The American Legion is requesting that the Trump administration reclassify marijuana to allow for large-scale studies on its benefits for treating veterans with PTSD. Those appeals are facing stiff opposition from the administration’s hard-liners, who are not only resisting new research into the medicinal properties of cannabis but also actively working to roll back existing laws in individual states and make it harder to pass new ones.

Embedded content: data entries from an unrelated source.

/-- MET_STAT and the mirrors follow a STATUS frame (R387, R389, R391). -/
def mirrorStatus (x : MetStatus) (s : State) : State :=
  let bit (c : Bool) : Nat := if c then 1 else 0
  let s1 := (((s.put oneKey Reg.MET_STAT_TARIFF x.tariff).put oneKey Reg.MET_STAT_BACKLOG (bit (decide (16 < x.sbuf + x.rbuf)))).put
    oneKey Reg.MET_STAT_LOGFULL (bit x.logFull)).put oneKey Reg.MET_STAT_MERR (bit x.merr)
  let s2 := (s1.put oneKey Reg.MET_STAT_UNSEALED (bit x.unsealed)).setRegs
    [(oneKey + Reg.MET_CNT_DIE, BitVec.ofNat 20 (min 0xFFFFF x.rej)),
     (oneKey + Reg.MET_CNT_DIE + 1, BitVec.ofNat 20 (min 0xFFFFF x.sdrop)),
     (oneKey + Reg.MET_CNT_DIE + 2, BitVec.ofNat 20 (min 0xFFFFF x.rdrop))]
  (s2.setWide (oneKey + Reg.MET_CHG) 2 x.chg).setWide (oneKey + Reg.MET_MSEC) 2 x.msec

/-- METROLOGY_STATUS_RECEIVED (R373, R374, R376): the frame is latched less the lane latency of 1.5 µs. A different start
count is a restart of the die; frame numbers then start anew. -/
def execMetrologyStatusReceived (crcOk : Bool) (s : State) : Result :=
  .next (match s.meter.status with
    | some x =>
      let s0 := s.setMeter { s.meter with status := none }
      if !s.linkHears then s0
      else if !crcOk then s0.put oneKey Reg.MET_STAT_CRCERR 1 |> countMet 1
      else
        let l := s.metLink
        let again : Bool := match l.last with | some y => decide (y.starts ≠ x.starts) | none => false
        let more : Bool := match l.last with
          | some y => decide (y.sdrop < x.sdrop) || decide (y.rdrop < x.rdrop)
          | none => decide (0 < x.sdrop) || decide (0 < x.rdrop)
        let s1 := s0.setMetLink
          { l with
            last := some x, lastAt := s.tref, accepted := if again then 0 else l.accepted,
            latches := ((x.ticks, (s.timeNs + 2 ^ 60 - 1500) % 2 ^ 60) :: (if again then [] else l.latches)).take 1024 }
        let s2 := takeResult x (mirrorStatus x s1)
        let s3 := if more then s2.put oneKey Reg.MET_STAT_DROP 1 else s2
        let s4 := if again then raiseEvent evMetRestart (s3.put oneKey Reg.MET_STAT_RESTART 1) else s3
        if s4.flag oneKey Reg.MET_STAT_UP then s4 else raiseEvent evMetLink (s4.put oneKey Reg.MET_STAT_UP 1)
    | none => s)

/-- METROLOGY_LINK_DOWN (R374): 5 ms without a good STATUS frame. -/
def execMetrologyLinkDown (s : State) : Result :=
  .next (if s.metLink.lastAt + 1000000 ≤ s.tref then s.put oneKey Reg.MET_STAT_UP 0 else s)

/-! ## Commands to the die (R375, R376, R388) -/

/-- Bytes 0 to 5 of a command are sent with a serial and the CRC; while one awaits its result, or where they are those of an
acknowledgement, they are refused (R375, R388). -/
def sendMetCmd (b : List Byte) (s : State) : State :=
  let b0 := payloadField b 0 1
  if s.flag oneKey Reg.MET_CST_BUSY then s.put oneKey Reg.MET_CST_STATUS St.BUSY
  else if b0 % 16 = 1 then endMetCmd St.BAD_PARAM 0 s
  else
    let ser := (s.get oneKey Reg.MET_CST_SER + 1) % 16
    let body := bigEndian 1 (16 * ser + b0 % 16) ++ b.drop 1
    let s1 := ((s.put oneKey Reg.MET_CST_SER ser).put oneKey Reg.MET_CST_BUSY 1).put oneKey Reg.MET_CST_DONE 0
    let s2 := s1.setMetLink { s1.metLink with sentAt := s1.tref }
    onMeter (fun m => { m with command := some (body ++ bigEndian 2 (crc16 body)) }) s2

/-- A write of 0x5_0004 commits the three words of MET_CMD (R12, R388). -/
def commitMetCmd (m : Master) (w2 : Word) (s : State) : State :=
  let w0 := s.staged m Reg.MET_CMD0 (s.reg (oneKey + Reg.MET_CMD0))
  let w1 := s.staged m Reg.MET_CMD1 (s.reg (oneKey + Reg.MET_CMD1))
  let s1 := ((s.unstage m Reg.MET_CMD0).unstage m Reg.MET_CMD1).setRegs
    [(oneKey + Reg.MET_CMD0, w0), (oneKey + Reg.MET_CMD1, w1), (oneKey + Reg.MET_CMD2, w2)]
  sendMetCmd (bigEndian 2 (bits w0 15 0) ++ bigEndian 2 (bits w1 15 0) ++ bigEndian 2 (bits w2 15 0)) s1

/-- MET_COMMAND_SEND (R388). -/
def execMetCommandSend (m : Master) (w : Word) (s : State) : Result :=
  .next (s.blockWrite m blkMet Reg.MET_CMD2 (commitMetCmd m w))

/-- MET_NOLINK_TIMEOUT (R376): 5 ms without a result. -/
def execMetNolinkTimeout (s : State) : Result :=
  .next (if s.flag oneKey Reg.MET_CST_BUSY && decide (s.metLink.sentAt + 1000000 ≤ s.tref) then
    endMetCmd St.MET_NOLINK (s.get oneKey Reg.MET_CST_REASON) s else s)

/-- The REASON of a reserved byte that is not 0, and of a parameter out of range (R376). -/
def reasonReserved : Nat := if Config.metReason 0 then 3 else 2
def reasonRange : Nat := if Config.metReason 1 then 3 else 2

/-- The die judges the command frame on its way, where it is the command of this row (R376): first its form, then its
spacing, then what the die holds. A frame with a bad CRC is counted and gets no result. -/
def judge (cmd : Nat) (how : MetArrival) (form state : List Byte → Meter → Nat) (f : List Byte → Meter → Meter) (s : State) :
    State :=
  onMeter (fun m =>
    match m.command with
    | some b =>
      let ser := payloadField b 0 1 / 16
      if payloadField b 0 1 % 16 ≠ cmd then m
      else if how = .badCrc then { m with command := none, rej := m.rej + 1 }
      else
        let r := if form b m ≠ 0 then form b m else if how = .early then 4 else state b m
        let m1 := { m with command := none, result := some (ser, r) }
        if r = 0 then f b m1 else m1
    | none => m) s

/-- Reserved bytes from place i on are 0. -/
def zeroFrom (b : List Byte) (i : Nat) : Bool := ((b.take 6).drop i).all (fun x => decide (x = 0))

/-- REASON of a form: reserved bytes first, then the range. -/
def formOf (reservedOk rangeOk : Bool) : Nat := if !reservedOk then reasonReserved else if !rangeOk then reasonRange else 0

/-- READ (R375). -/
def execMetRead (how : MetArrival) (s : State) : Result :=
  .next (judge 2 how
    (fun b _ =>
      let t := payloadField b 1 1
      formOf (zeroFrom b 5)
        (decide (0x20 ≤ t) && decide (t ≤ 0x26) && decide (payloadField b 2 1 < sourcesOf t)))
    (fun _ m => if m.reqs.length < 8 then 0 else 6)
    (fun b m =>
      { m with reqs := m.reqs ++ [.read (payloadField b 1 1) (payloadField b 2 1) (payloadField b 3 2)] }) s)

/-- REPORT (R375, R382). -/
def execMetReport (how : MetArrival) (s : State) : Result :=
  .next (judge 3 how
    (fun b _ =>
      let t := payloadField b 1 1
      formOf (zeroFrom b 3) (decide (0x20 ≤ t) && decide (t ≤ 0x24) && decide (payloadField b 2 1 ≤ 9)))
    (fun _ _ => 0)
    (fun b m => { m with nextIntervals := m.nextIntervals ++ [(payloadField b 1 1, payloadField b 2 1)] }) s)

/-- The total rate of all streams in kS/s. -/
def streamTotal (t : Tbl Nat) : Nat := (t.map (fun e => presetRate e.2)).sum

/-- STREAM (R375). -/
def execMetStream (how : MetArrival) (s : State) : Result :=
  .next (judge 4 how
    (fun b _ => formOf (zeroFrom b 3) (decide (payloadField b 1 1 < 30) && decide (payloadField b 2 1 ≤ 5)))
    (fun b m => if streamTotal (tblSet m.streams 0 (payloadField b 1 1) (payloadField b 2 1)) ≤ 256 then 0 else 7)
    (fun b m => { m with streams := tblSet m.streams 0 (payloadField b 1 1) (payloadField b 2 1) }) s)

/-- LOGREAD (R375). -/
def execMetLogread (how : MetArrival) (s : State) : Result :=
  .next (judge 5 how
    (fun b _ =>
      let n := payloadField b 3 2
      formOf (zeroFrom b 5) (decide (payloadField b 1 2 ≤ 1023) && decide (1 ≤ n) && decide (n ≤ 1024)))
    (fun _ m => if m.reqs.length < 8 then 0 else 6)
    (fun b m => { m with reqs := m.reqs ++ [.log (payloadField b 1 2) (payloadField b 3 2)] }) s)

/-- DISPLAY (R369, R375). -/
def execMetDisplay (how : MetArrival) (s : State) : Result :=
  .next (judge 8 how
    (fun b _ =>
      let p := payloadField b 1 1
      formOf (zeroFrom b 2) (decide (p < 0x40) || (decide (0xF0 ≤ p) && decide (p ≤ 0xF3)) || decide (p = 0xFF)))
    (fun _ _ => 0)
    (fun b m => { m with page := if payloadField b 1 1 = 0xFF then none else some (payloadField b 1 1, m.msec) }) s)

/-- TARIFF (R375, R376). -/
def execMetTariff (how : MetArrival) (s : State) : Result :=
  .next (judge 9 how
    (fun b _ => formOf (zeroFrom b 2) (decide (payloadField b 1 1 ≤ 3)))
    (fun _ m => if m.param 0x43 = 1 then 5 else 0)
    (fun b m => { m with nextTariff := some (payloadField b 1 1) }) s)

end Sys2Proof.Machine
end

This struggle continues even as the Senate recently voted to place the Veterans Equal Access amendment into legislation for military spending and veterans’ affairs in 2018 — a bill intended to expand veterans’ access to medical marijuana nationwide. But that bill still awaits passage in the House of Representatives, where it may stall. For now, the nation’s veterans are still facing a new battle here at home — the fight to get access to safe and effective relief from the symptoms of PTSD.


 

References:

1 Veterans and PTSD. 20 Sept 2015 Veterans and PTSD. “Veterans statistics: PTSD, Depression, TBI, Suicide.” http://www.veteransandptsd.com/PTSD-statistics.html

2 US Department of Veterans Affairs 14 Feb 2014 National Center for PTSD.
PTSD Overview.
https://www.ptsd.va.gov/professional/continuing_ed/ptsd_overview.asp

3 Summerall, E. Lanier. US Department of Veterans Affairs.
National Center for PTSD. “Traumatic Brain Injury and PTSD.”
https://www.ptsd.va.gov/professional/co-occurring/traumatic-brain-injury-ptsd.asp

4 Veterans and PTSD. 20 Sept 2015 Veterans and PTSD.
“Veterans statistics: PTSD, Depression, TBI, Suicide.”
http://www.veteransandptsd.com/PTSD-statistics.html

5 Reisman, Miriam. 14 Oct 2016. Pharmacy and Therapeutics.
“PTSD for Veterans: What’s Working, What’s New, and What’s Next.”
https://www.ncbi.nlm.nih.gov/pmc/articles/PMC5047000

6 Greer GR et al. Jan-Mar 2016. Journal of Psychoactive Drugs.
“PTSD symptom reports of patients evaluated for the New Mexico Medical Cannabis Program.”